Шрифт:
«Эка перевертлива княжья доля!..» — сокрушался он, не зная, что ждет его впереди. Истинно, нет питья сладкого на Руси — только горькое. Да ведь и не токмо для одних лишь князей, но и для всякого, в ком есть душа да совесть…
От утра до вечера на боярский двор шли люди, искали князя, спрашивали у него: как быть?
Что он мог им ответить?
— Что ж, тверичи… терпеть надобно. Авось съедут.
— Как же, Ляксандр Михалыч, съедут оне!.. Али им худо?..
— Так что ж, тверичи?..
Молчали. Он — им князь, от него ждали слова. Да что ж мог он им сказать?
Дорога была Тверь Александру. Все же надеялся он откупиться хоть серебром, хоть великокняжеским ярлыком. Али какой татарин от денег отказывался? Да ведь и ярлык тот, коли пришел Чол-хан отобрать у него ярлык, вовсе не грел его душу, хуже огня палил, Да подавись им!.. Но молчал татарин, не говорил, зачем пришел и что ему надо — томил, В том томлении и была главная суть: не покорство велено ему было найти в Твери, но напротив — повод для наказания. К тому поводу и искушал Чол-хан князя. Понимал Александр. Но уж ни воли, ни чести он не хотел — лишь покоя! Что проку в той власти, коли все одно Русь из Сарая правится? Что толку в том клейменном Каиновой печатью Узбековом ярлыке, если лишь смерть несет он тверскому роду?
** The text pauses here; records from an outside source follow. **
/-- R27, R39 (RKS "unobservable while KSV = 0"): two states that differ only in RKS, and agree there on the entries
0..ROUNDS if KSV = 1, step to two states that differ in the same way.  So no read, no error and no register other than
RKS ever shows what RKS held at reset or above index ROUNDS.  (A read of ST or GFR while busy draws the same word in both
runs, because they draw at the same count: the equal draw is the model's form of a free value, log entry 3, and no rule
of the spec.  What RKS holds at reset is the model's choice, log entry 5.) -/
def Obligations.StaleRoundKeysAreUnobservable : Prop :=
  ∀ (s : State) (r : List Block), s.Inv → r.length = s.rks.length →
    (s.ksv = true → r.take (s.rounds + 1) = s.rks.take (s.rounds + 1)) →
    ∃ t r', step s = .next t ∧ step { s with rks := r } = .next { t with rks := r' } ∧ r'.length = t.rks.length ∧
      (t.ksv = true → r'.take (t.rounds + 1) = t.rks.take (t.rounds + 1))

/-- R39 (SBOX and ISBOX "unobservable while SBRDY = 0"): two states that differ only in the tables, and agree there if
SBRDY = 1, step to two states that differ in the same way.  (While SBRDY = 0 the block is busy, and every read of ST or
GFR draws the same word in both runs, because they draw at the same count: the equal draw is the model's form of a free
value, log entry 3, and no rule of the spec.  What the tables hold at reset is the model's choice, log entry 5.) -/
def Obligations.TablesBeforeGenerationAreUnobservable : Prop :=
  ∀ (s : State) (a b : Table), s.Inv → (s.sbrdy = true → a = s.sbox ∧ b = s.isbox) →
    ∃ t a' b', step s = .next t ∧
      step { s with sbox := a, isbox := b } = .next { t with sbox := a', isbox := b' } ∧
      (t.sbrdy = true → a' = t.sbox ∧ b' = t.isbox)

/-! ## Frames over all commands -/

/-- R26, R29, R31, R54 and the templates of the command files: what each command leaves unchanged when it gives a next
state.  No command writes KEY, ROUNDS, the tables, SBRDY or GEN; only the seven commands of R30 write GFR; only the
transform, round, ENC and DEC commands write ST; only KEYEXP, ENC and DEC write RKS and KSV; only CLRERR, and the five
round-key commands when they take an error, touch the error record; and every command empties PEND. -/
def Obligations.CommandsWriteOnlyTheirRegisters : Prop :=
  ∀ (i : Instr) (s t : State), exec i s = .next t →
    t.key = s.key ∧ t.rounds = s.rounds ∧ t.sbox = s.sbox ∧ t.isbox = s.isbox ∧ t.sbrdy = s.sbrdy ∧ t.gen = s.gen ∧
    t.turns = s.turns ∧ t.again = s.again ∧ t.reads = s.reads ∧ t.draws = s.draws ∧ t.pend = none ∧
    (i.opcode ∉ [.gfadd, .gfmul, .gfinv, .gfpow, .gfaff, .sbox, .isbox] → t.gfr = s.gfr) ∧
    (i.opcode ∈ [.nop, .clrerr, .gfadd, .gfmul, .gfinv, .gfpow, .gfaff, .sbox, .isbox, .keyexp] → t.st = s.st) ∧
    (i.opcode ∉ [.keyexp, .enc, .dec] → t.rks = s.rks ∧ t.ksv = s.ksv) ∧
    (∀ k : Nat, s.rounds < k → t.rks[k]? = s.rks[k]?) ∧
    (i.opcode ∉ [.clrerr, .addrk, .round, .finalround, .invround, .invfinalround] →
      t.err = s.err ∧ t.errcode = s.errcode)

/-! ## The host's accesses -/

/-- R46: an access that is not 4 bytes wide at an offset divisible by 4 from 0x00 to 0x2C is a bus error, busy or not:
a read returns 0, a write is dropped, and BUS (code 6) is recorded. -/
def Obligations.BusErrorsAreRecordedAndDropped : Prop :=
  ∀ (s : State) (off : Offset) (size : Nat) (v : Word) (rest : List Turn),
    (size ≠ 4 ∨ off.toNat % 4 ≠ 0 ∨ 0x2c < off.toNat) →
    (s.turns = .read off size :: rest →
      step s = .next { s.popTurn.withError 6 with reads := s.reads ++ [0] }) ∧
    (s.turns = .write off size v :: rest → step s = .next (s.popTurn.withError 6))

/-- R48, R53: what a legal read returns at each offset, with no other effect than that the host has read it.  (The
reads of GFR and ST while busy are the next statement.) -/
def Obligations.LegalReadsReturnTheRegister : Prop :=
  ∀ (s : State) (off : Offset) (rest : List Turn), s.turns = .read off 4 :: rest →
    (∀ p ∈ [(0x00#6, 0#32),
        (0x04#6, 0#24 ++ s.errcode ++ BitVec.ofBool s.err ++ BitVec.ofBool s.ksv ++ BitVec.ofBool s.sbrdy
          ++ BitVec.ofBool s.busy),
        (0x08#6, BitVec.ofNat 32 s.rounds),
        (0x20#6, s.key.byte 3 ++ s.key.byte 2 ++ s.key.byte 1 ++ s.key.byte 0),
        (0x24#6, s.key.byte 7 ++ s.key.byte 6 ++ s.key.byte 5 ++ s.key.byte 4),
        (0x28#6, s.key.byte 11 ++ s.key.byte 10 ++ s.key.byte 9 ++ s.key.byte 8),
        (0x2c#6, s.key.byte 15 ++ s.key.byte 14 ++ s.key.byte 13 ++ s.key.byte 12)],
      off = p.1 → step s = .next { s.popTurn with reads := s.reads ++ [p.2] }) ∧
    (s.busy = false → ∀ p ∈ [(0x0c#6, s.gfr.zeroExtend 32),
        (0x10#6, s.st.byte 3 ++ s.st.byte 2 ++ s.st.byte 1 ++ s.st.byte 0),
        (0x14#6, s.st.byte 7 ++ s.st.byte 6 ++ s.st.byte 5 ++ s.st.byte 4),
        (0x18#6, s.st.byte 11 ++ s.st.byte 10 ++ s.st.byte 9 ++ s.st.byte 8),
        (0x1c#6, s.st.byte 15 ++ s.st.byte 14 ++ s.st.byte 13 ++ s.st.byte 12)],
      off = p.1 → step s = .next { s.popTurn with reads := s.reads ++ [p.2] })

/-- R32: where each field of STATUS sits in the word. -/
def Obligations.StatusFieldsSitAtTheirBits : Prop :=
  ∀ s : State, s.status.getLsbD 0 = s.busy ∧ s.status.getLsbD 1 = s.sbrdy ∧ s.status.getLsbD 2 = s.ksv ∧
    s.status.getLsbD 3 = s.err ∧ s.status.extractLsb' 4 4 = s.errcode ∧ s.status.extractLsb' 8 24 = 0

/-- R55: a read of ST0..ST3 or GFR while BUSY = 1 returns an unspecified word and changes no register.  (That the word
is the constant `Config.busyRead` at the count of draws is the model's form of a free value, log entry 3.) -/
def Obligations.BusyReadsReturnAFreeValue : Prop :=
  ∀ (s : State) (off : Offset) (rest : List Turn), s.turns = .read off 4 :: rest → s.busy = true →
    off ∈ [0x0c#6, 0x10#6, 0x14#6, 0x18#6, 0x1c#6] →
    step s = .next { s.popTurn with reads := s.reads ++ [Config.busyRead s.draws], draws := s.draws + 1 }

/-- R56, R226: a write to CMD, ROUNDS, ST or KEY while BUSY = 1 is dropped, records BUSY_WRITE (code 5), and changes
nothing else; "In particular it does not affect the pending command". -/
def Obligations.BusyWritesAreDropped : Prop :=
  ∀ (s : State) (off : Offset) (v : Word) (rest : List Turn), s.turns = .write off 4 v :: rest → s.busy = true →
    off ∈ [0x00#6, 0x08#6, 0x10#6, 0x14#6, 0x18#6, 0x1c#6, 0x20#6, 0x24#6, 0x28#6, 0x2c#6] →
    step s = .next (s.popTurn.withError 5)

/-- R22, R58: a write of CMD while idle is accepted whatever the word, sets PEND and so BUSY, and changes nothing
else. -/
def Obligations.CommandWriteSetsPend : Prop :=
  ∀ (s : State) (w : Word) (rest : List Turn), s.turns = .write 0x00#6 4 w :: rest → s.busy = false →
    ∃ t, step s = .next t ∧ t = { s.popTurn with pend := some w } ∧ t.busy = true

/-- R50, R225: a write of ROUNDS while idle takes 1..RMAX and clears KSV; any other word records BAD_ROUNDS (code 4) and
changes nothing else. -/
def Obligations.RoundsWriteIsChecked : Prop :=
  ∀ (s : State) (v : Word) (rest : List Turn), s.turns = .write 0x08#6 4 v :: rest → s.busy = false →
    (1 ≤ v.toNat → v.toNat ≤ Config.rmax → step s = .next { s.popTurn with rounds := v.toNat, ksv := false }) ∧
    (v.toNat = 0 ∨ Config.rmax < v.toNat → step s = .next (s.popTurn.withError 4))

/-- R51: a write of ST_k while idle sets bytes 4k..4k+3 of ST to the bytes of the word, low byte first, and changes
nothing else. -/
def Obligations.StateWordWriteSetsFourBytes : Prop :=
  ∀ (s : State) (k : Fin 4) (v : Word) (rest : List Turn),
    s.turns = .write (BitVec.ofNat 6 (0x10 + 4 * k.val)) 4 v :: rest → s.busy = false →
    ∃ t, step s = .next t ∧ t = { s.popTurn with st := t.st } ∧
      (∀ (i : Fin 16) (j : Fin 4), i.val = 4 * k.val + j.val → t.st.byte i = v.extractLsb' (8 * j.val) 8) ∧
      (∀ i : Fin 16, i.val / 4 ≠ k.val → t.st.byte i = s.st.byte i)

/-- R52: a write of KEY_k while idle sets bytes 4k..4k+3 of KEY, clears KSV, and changes nothing else. -/
def Obligations.KeyWordWriteSetsFourBytesAndClearsKsv : Prop :=
  ∀ (s : State) (k : Fin 4) (v : Word) (rest : List Turn),
    s.turns = .write (BitVec.ofNat 6 (0x20 + 4 * k.val)) 4 v :: rest → s.busy = false →
    ∃ t, step s = .next t ∧ t = { s.popTurn with key := t.key, ksv := false } ∧
      (∀ (i : Fin 16) (j : Fin 4), i.val = 4 * k.val + j.val → t.key.byte i = v.extractLsb' (8 * j.val) 8) ∧
      (∀ i : Fin 16, i.val / 4 ≠ k.val → t.key.byte i = s.key.byte i)

/-- R54: a write to STATUS or GFR is ignored and records no error, busy or not. -/
def Obligations.ReadOnlyRegisterWritesAreIgnored : Prop :=
  ∀ (s : State) (off : Offset) (v : Word) (rest : List Turn), s.turns = .write off 4 v :: rest →
    (off = 0x04 ∨ off = 0x0c) → step s = .next s.popTurn

/-- 20_memory.md sections 2 and 4: what the host writes to a word of ST or KEY while idle is what it reads back. -/
def Obligations.WrittenWordsReadBack : Prop :=
  ∀ (s : State) (off : Offset) (v : Word) (rest : List Turn),
    s.turns = .write off 4 v :: .read off 4 :: rest → s.busy = false →
    off ∈ [0x10#6, 0x14#6, 0x18#6, 0x1c#6, 0x20#6, 0x24#6, 0x28#6, 0x2c#6] →
    ∃ t u, step s = .next t ∧ step t = .next u ∧ u.reads = s.reads ++ [v]

/-- R44: the worked example of the byte order. -/
def Obligations.PackingExample : Prop :=
  let key := Block.ofHex 0x2b7e151628aed2a6abf7158809cf4f3c
  let text := Block.ofHex 0x746865626c6f636b627265616b657273
  key.word 0 = 0x16157e2b ∧ key.word 1 = 0xa6d2ae28 ∧ key.word 2 = 0x8815f7ab ∧ key.word 3 = 0x3c4fcf09 ∧
  text.word 0 = 0x62656874 ∧ text.word 1 = 0x6b636f6c ∧ text.word 2 = 0x61657262 ∧ text.word 3 = 0x7372656b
«Господи! Ужели и впрямь на погибель наш род? Во чьих грехов искупление отдаешь нас на муку врагам своим, Господи? Али не мы Твои слуги? Ответь же, ответь, Господи?!» — не роптал, но силился понять Господню волю Александр. И не понимал.
После гибели Дмитрия будто надтреснуло Александрово сердце. С таким ли сердцем Русь за собой вести? Родной Твери и то ему стало много. Ни воли, ни власти — покоя хотел Александр. Но он был князь над людьми. И люди ждали слова своего князя. А он говорил одно:
— Потерпите, братья. Потерпите, ради Твери…
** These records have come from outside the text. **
-- ==== Sys2Proof/Laws/Ops.lean ====
section
/-!
SUPPORT. Sys2Proof/Laws/Ops.lean: one lemma per shared operation that says what it can do; later proofs cite these and
unfold neither the operations nor the meanings.
-/

namespace Sys2Proof.Machine

/-! ## BUSY and the round-key precondition -/

/-- The block is idle exactly when no generation is in progress and no command is pending. -/
theorem State.busy_eq_false_iff (s : State) : s.busy = false ↔ s.gen = false ∧ s.pend = none := by
  simp [State.busy]

/-- `require_rk(k)` passes exactly when the schedule is valid and the index is in range. -/
theorem State.requireRk_eq_none_iff (s : State) (k : Byte) :
    s.requireRk k = none ↔ s.ksv = true ∧ k.toNat ≤ s.rounds := by
  unfold State.requireRk
  split
  · simp_all
  · split <;> simp_all

/-- NO_SCHEDULE comes first. -/
theorem State.requireRk_of_no_schedule (s : State) (k : Byte) (h : s.ksv = false) :
    s.requireRk k = some .noSchedule := if_pos h

/-- BAD_INDEX comes second. -/
theorem State.requireRk_of_bad_index (s : State) (k : Byte) (h : s.ksv = true) (hk : s.rounds < k.toNat) :
    s.requireRk k = some .badIndex := by
  simp [State.requireRk, h, hk]

/-- A round-key command whose precondition fails takes the error. -/
theorem withRoundKey_of_error {k : Byte} {s : State} {c : ErrorCode} (f : Block → Block → Block)
    (h : s.requireRk k = some c) : withRoundKey k s f = .next (s.raise c) := by
  simp [withRoundKey, h]

/-- A round-key command whose precondition holds writes ST from the entry. -/
theorem withRoundKey_of_entry {k : Byte} {s : State} {rk : Block} (f : Block → Block → Block)
    (h : s.requireRk k = none) (hk : s.rks[k.toNat]? = some rk) :
    withRoundKey k s f = .next (s.setSt (f s.st rk)).retire := by
  simp [withRoundKey, h, hk]

/-- What a round-key command can do when it gives a next state. -/
theorem withRoundKey_cases {k : Byte} {s t : State} {f : Block → Block → Block} (h : withRoundKey k s f = .next t) :
    (∃ c, s.requireRk k = some c ∧ t = s.raise c) ∨
    (∃ rk, s.requireRk k = none ∧ s.rks[k.toNat]? = some rk ∧ t = (s.setSt (f s.st rk)).retire) := by
  unfold withRoundKey at h
  split at h
  · next c hc => cases h; exact .inl ⟨c, hc, rfl⟩
  · next hc =>
    split at h
    · next rk hk => cases h; exact .inr ⟨rk, hc, hk, rfl⟩
    · cases h

/-- A round-key command never refuses. -/
theorem withRoundKey_not_refused {k : Byte} {s : State} {f : Block → Block → Block} {r : Refusal} :
    withRoundKey k s f ≠ .refused r := by
  unfold withRoundKey
  split
  · simp
  · split <;> simp

/-! ## exec -/

/-- What a command can do when it gives a next state: one case for each shape of effect. -/
theorem exec_cases {i : Instr} {s t : State} (h : exec i s = .next t) :
    (i.opcode = .nop ∧ t = s.retire) ∨
    (i.opcode = .clrerr ∧ t = s.clearError.retire) ∨
    (i.opcode ∈ [.gfadd, .gfmul, .gfinv, .gfpow, .gfaff, .sbox, .isbox] ∧ ∃ v, t = (s.setGfr v).retire) ∨
    (i.opcode = .keyexp ∧ t = s.loadSchedule.retire) ∨
    (i.opcode ∈ [.subbytes, .shiftrows, .mixcolumns, .invsubbytes, .invshiftrows, .invmixcolumns, .addkey] ∧
      ∃ v, t = (s.setSt v).retire) ∨
    (i.opcode ∈ [.addrk, .round, .finalround, .invround, .invfinalround] ∧
      ((∃ c, s.requireRk i.operandA = some c ∧ t = s.raise c) ∨
       (∃ rk v, s.requireRk i.operandA = none ∧ s.rks[i.operandA.toNat]? = some rk ∧ t = (s.setSt v).retire))) ∨
    (i.opcode ∈ [.enc, .dec] ∧ ∃ v, t = (s.loadSchedule.setSt v).retire) := by
  have rk : ∀ {k f}, withRoundKey k s f = .next t → (∃ c, s.requireRk k = some c ∧ t = s.raise c) ∨
      (∃ rk v, s.requireRk k = none ∧ s.rks[k.toNat]? = some rk ∧ t = (s.setSt v).retire) := by
    intro k f hw
    rcases withRoundKey_cases hw with hc | ⟨rk, hn, hk, ht⟩
    · exact .inl hc
    · exact .inr ⟨rk, _, hn, hk, ht⟩
  cases i
  case nop => cases h; exact .inl ⟨rfl, rfl⟩
  case clrerr => cases h; exact .inr (.inl ⟨rfl, rfl⟩)
  case gfadd | gfmul | gfinv | gfpow | gfaff | sbox | isbox =>
    cases h; exact .inr (.inr (.inl ⟨by simp [Instr.opcode], _, rfl⟩))
  case keyexp => cases h; exact .inr (.inr (.inr (.inl ⟨rfl, rfl⟩)))
  case subbytes | shiftrows | mixcolumns | invsubbytes | invshiftrows | invmixcolumns | addkey =>
    cases h; exact .inr (.inr (.inr (.inr (.inl ⟨by simp [Instr.opcode], _, rfl⟩))))
  case addrk k => exact .inr (.inr (.inr (.inr (.inr (.inl ⟨by simp [Instr.opcode], rk h⟩)))))
  case round k => exact .inr (.inr (.inr (.inr (.inr (.inl ⟨by simp [Instr.opcode], rk h⟩)))))
  case finalround k => exact .inr (.inr (.inr (.inr (.inr (.inl ⟨by simp [Instr.opcode], rk h⟩)))))
  case invround k => exact .inr (.inr (.inr (.inr (.inr (.inl ⟨by simp [Instr.opcode], rk h⟩)))))
  case invfinalround k => exact .inr (.inr (.inr (.inr (.inr (.inl ⟨by simp [Instr.opcode], rk h⟩)))))
  case enc | dec => cases h; exact .inr (.inr (.inr (.inr (.inr (.inr ⟨by simp [Instr.opcode], _, rfl⟩)))))

/-- No command is refused. -/
theorem exec_not_refused (i : Instr) (s : State) (r : Refusal) : exec i s ≠ .refused r := by
  cases i
  case addrk | round | finalround | invround | invfinalround => exact withRoundKey_not_refused
  all_goals exact fun h => nomatch h

/-- Only a round-key command faults, and only where its index has passed the checks and RKS has no such entry. -/
theorem exec_fault {i : Instr} {s : State} {f : Fault} (h : exec i s = .fault f) :
    s.requireRk i.operandA = none ∧ s.rks[i.operandA.toNat]? = none := by
  have rk : ∀ {k g}, withRoundKey k s g = .fault f → s.requireRk k = none ∧ s.rks[k.toNat]? = none := by
    intro k g hw
    unfold withRoundKey at hw
    split at hw
    · cases hw
    · next hc =>
      split at hw
      · cases hw
      · next hk => exact ⟨hc, hk⟩
  cases i
  case addrk | round | finalround | invround | invfinalround => exact rk h
  all_goals exact nomatch h

/-! ## The key schedule -/

/-- The schedule has ROUNDS+1 round keys. -/
@[simp] theorem length_expand (sbox : Table) (key : Block) (rounds : Nat) :
    (expand sbox key rounds).length = rounds + 1 := by
  simp [expand]

/-- Entry `r` of the schedule. -/
theorem getElem?_expand (sbox : Table) (key : Block) {rounds r : Nat} (h : r ≤ rounds) :
    (expand sbox key rounds)[r]? = some (roundKey sbox key r) := by
  simp [expand, Nat.lt_succ_of_le h]

/-- After `loadSchedule` the first ROUNDS+1 entries are the schedule. -/
theorem State.take_loadSchedule (s : State) :
    s.loadSchedule.rks.take (s.rounds + 1) = expand s.sbox s.key s.rounds := by
  simp

/-- `loadSchedule` keeps the size of a file that is large enough. -/
theorem State.length_loadSchedule (s : State) (h : s.rounds + 1 ≤ s.rks.length) :
    s.loadSchedule.rks.length = s.rks.length := by
  simp; omega

/-! ## Tables -/

/-- An entry of a table given by a function. -/
@[simp] theorem entry_ofFn (f : Fin 256 → Byte) (a : Byte) : Table.entry (Vector.ofFn f) a = f a.toFin := by
  simp [Table.entry]

/-- An entry of the table that the generator makes. -/
theorem entry_generateSbox (a : Byte) : generateSbox.entry a = sboxEntry a := by
  simp [generateSbox]

end Sys2Proof.Machine
end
Видел — не того ждут от него.
— Али не скорбно и мне отцов дом поганить? Так я же терплю. Терплю вас ради, тверичи… Али не знаете, что после-то будет?
— Так знамо, Ляксандр Михалыч…
— То-то… Этих прогоним — иные придут. У хана сил много.
— А коли нас бить зачнут?
— Чаю, поопасаются. Куплю я их — истинно говорю…
— А коли… это… Христа-то начнут поганить, прости Господи?..
— Пустое бают. Им того хан не велит.
— Знамо, как не велит-то.
— А коли крепость прикажут рушить?
— Сказано — откуплюсь!
— Ой ли, князь? Татарин-то на порог тебя не пускает…
— Пустит.
— Сомнительно, вон что…
— Прости, князь, худое слово…
— Ну!
— Так сказывают; удумал ты поганую веру принять и…
— Молчи, дурак! Думай, что говоришь!
— А коли велят?
— Молчи!..
И по ночам не было Александру покоя. У Шетнева собирались бояре. Рядили. Судили. Да так же… И то, накипело. Михайлову смерть стерпели. Дмитриеве убийство стерпели. Да сколько же можно терпеть-то? Да ведь и то, как велики и невосполнимы утраты, но те смерти были дальни, теперь же всем казалось — по собственные их души в саму Тверь явилась татарская смерть. Всяк, кто ни говорил, зубами скрипел, поминая и Михаила, и Дмитрия, и прочие неисчислимые и злые обиды, что знала Русь от татар, что каждый мог вспомнить и в собственной жизни. Но не один Александр, а и все умом-то вполне сознавали: надо терпеть. Но чем более в тех ночных бдениях уговаривали себя и друг дружку терпеть, чем глуше затворяли в злобе сердца, тем готовней были взорваться от глухой, загнанной и уже нестерпимой ненависти.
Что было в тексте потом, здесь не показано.